RALLIANT CORPORATION
Date:5/13/2026By:/s/ Teo Osben
Teo Osben
Chief Accounting Officer


FAQ

What did Ralliant (RAL) announce in this 8-K filing?

Ralliant announced it entered an accelerated share repurchase program to buy back $100 million of its common stock. The transaction is part of a previously announced, Board-approved share repurchase authorization and will reduce the public float once completed and settled.

How large is Ralliant’s new share repurchase under the ASR program?

The accelerated share repurchase covers an aggregate of $100 million of Ralliant’s common stock. The total number of shares ultimately repurchased will depend on the volume-weighted average trading prices during the program’s term under Rule 10b-18.

When will Ralliant’s $100 million ASR program take place?

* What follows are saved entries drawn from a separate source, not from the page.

-- ==== Sys2Proof/Safety.lean ====
section
/-! DEFINITION. The terms in which claims speak of the station: what every reachable state keeps, and how
an answered request looks. Each predicate holds at reset and every command keeps it, alone or beside
those its docstring names. -/

namespace Sys2Proof.Machine

/-! ### Answers -/

/-- The state in which a request is being answered: its frame at the head of the holding, and the response
in progress, with the request's kind byte as echo, at the rate in force (R162, R165). -/
def answered (i : Instr) (a : Answer) (s : State) : State :=
  match requestFrame i with
  | some f => { s with holding := f :: s.holding.tail, response := some ⟨f.kind, a, s.lineRate⟩ }
  | none => s

/-- The state after a fault is latched that halts nothing (R144, R146). -/
def faulted (d : Detail) (label : LabelAddr) (source : Byte) (group : GroupNo) (s : State) : State :=
  { s with
    latched := s.latched.insert d.kind
    firstFault := if s.latched = noKinds then some ⟨d, label, source, group, s.clock⟩ else s.firstFault }

/-! ### STARTING and HALTED -/

/-- An autoload runs only in STARTING, and none runs while the line reset input is held (R135, R171). -/
abbrev AutoloadInStarting (s : State) : Prop :=
  (s.autoload.isSome = true → s.opState = .starting) ∧
  (s.lineReset = true → s.opState = .starting ∧ s.autoload = none)

/-- While the station is STARTING every block is empty and nothing is on the air (R68, R79, R80, R121,
R131, R135, R136). -/
abbrev StartingIsEmpty (s : State) : Prop :=
  (s.opState = .starting →
    s.group = none ∧ s.book = [] ∧ s.closing = [] ∧ s.roster = [] ∧ s.dialogue = .listening ∧
    s.transmitting = none ∧ s.carriers = 0 ∧ s.tally = [] ∧ s.tallyCount = 0 ∧ s.quietWait = none ∧
    s.budget = 0 ∧ s.reports = []) ∧
  AutoloadInStarting s

/-- A HALTED station transmits nothing and holds no standoff and no transfer (R98, R119, R136, R141). -/
abbrev HaltedIsSilent (s : State) : Prop :=
  s.opState = .halted → s.dialogue = .listening ∧ s.transmitting = none ∧ s.quietWait = none

/-- A latched fault of severity STOP holds the station in HALTED, but for STARTING; no halt is left over at
a command's end (R135, R141, R147). -/
abbrev StopFaultHalts (s : State) : Prop :=
  s.halt = false ∧
  (s.stopLatched = true → s.opState = .halted ∨ s.opState = .starting) ∧
  AutoloadInStarting s

/-- RUN and PAUSED are reached only with the clock set and a station number (R137, R138). -/
abbrev RunIsNumbered (s : State) : Prop :=
  (s.opState = .run ∨ s.opState = .paused → s.clockSet = true ∧ s.config.identity.station ≠ 0) ∧
  AutoloadInStarting s

/-! ### Bounds -/

/-- The queues, lists and counters stay within the manual's bounds (R27 to R29, R115, R116, R153, R162). -/
abbrev QueuesWithinBounds (s : State) : Prop :=
  s.reports.length ≤ 256 ∧ s.tally.length ≤ 64 ∧ s.tallyCount ≤ 60 ∧ s.holding.length ≤ 2 ∧
  (∀ g ∈ s.group, g.number ≠ 0 ∧ 1 ≤ g.idle ∧ g.idle ≤ 60 ∧ g.gathered.length ≤ 512)

/-- A pending overrun waits for frames that are held, and is answered by the OVERRUN response; a response
other than OVERRUN answers the frame at the head of the holding (R162, R163). -/
abbrev OverrunWaits (s : State) : Prop :=
  (∀ o ∈ s.overrun, o.before ≤ s.holding.length) ∧
  (∀ r ∈ s.response, r.answer.status = .overrun → s.overrun = some ⟨r.echo, 0⟩) ∧
  (∀ r ∈ s.response, r.answer.status ≠ .overrun → s.holding ≠ [])

/-- The budget level lies in 0..capacity (R123). -/
abbrev BudgetWithinCapacity (s : State) : Prop := s.budget ≤ s.capacity

/-- Every value of a configuration lies in its range (R174), or is the default of group 1, station 0. -/
abbrev ConfigInRange (c : StationConfig) : Prop :=
  c.identity.station.toNat ≤ 250 ∧ c.identity.channel ≤ 7 ∧
  (∀ i : Fin 16, 4 ≤ c.models[i].priceDigits ∧ c.models[i].priceDigits ≤ 7 ∧ c.models[i].unitDigits ≤ 6) ∧
  1 ≤ c.policy.attemptLimit ∧ c.policy.attemptLimit ≤ 15 ∧ c.policy.lateMargin ≤ 86400 ∧
  1000 ≤ c.policy.capacity ∧ c.policy.capacity ≤ 360000 ∧ 1 ≤ c.policy.refill ∧ c.policy.refill ≤ 1000 ∧
  c.policy.reserve ≤ c.policy.capacity

/-- The configuration in force and the pending one lie in their ranges (R171, R174). -/
abbrev ConfigsInRange (s : State) : Prop :=
  ConfigInRange s.config ∧ (∀ a ∈ s.autoload, ConfigInRange a.pendingConfig)

/-! ### Faults -/

/-- The first-fault log is present exactly while the latched set is non-empty, and names a latched kind
(R146). -/
abbrev LogMatchesLatched (s : State) : Prop :=
  (s.firstFault.isSome = true ↔ s.latched ≠ noKinds) ∧
  (∀ l ∈ s.firstFault, s.latched.get l.detail.kind = true)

Ralliant expects the accelerated share repurchase program to be executed during the second quarter of 2026. The company states that final settlement, including determination of the total shares repurchased, should occur by the end of that same quarter.

How will the number of shares repurchased in Ralliant’s ASR be determined?

The final share count will be based on the average of the daily Rule 10b-18 volume-weighted average prices of Ralliant’s common stock during the ASR term. This means more shares are repurchased if prices are lower and fewer shares if prices are higher.

Is Ralliant’s $100 million ASR part of a larger buyback plan?

Yes. Ralliant states the accelerated share repurchase is part of its previously announced, Board-approved share repurchase authorization. The ASR uses a portion of that authorization to retire shares more quickly than open-market repurchases alone.

What risks does Ralliant highlight regarding the ASR program?

Ralliant characterizes statements about the ASR as forward-looking and subject to risks and uncertainties. It refers investors to the Risk Factors and related sections in its Form 10-K for the year ended December 31, 2025 and Form 10-Q for the quarter ended April 3, 2026.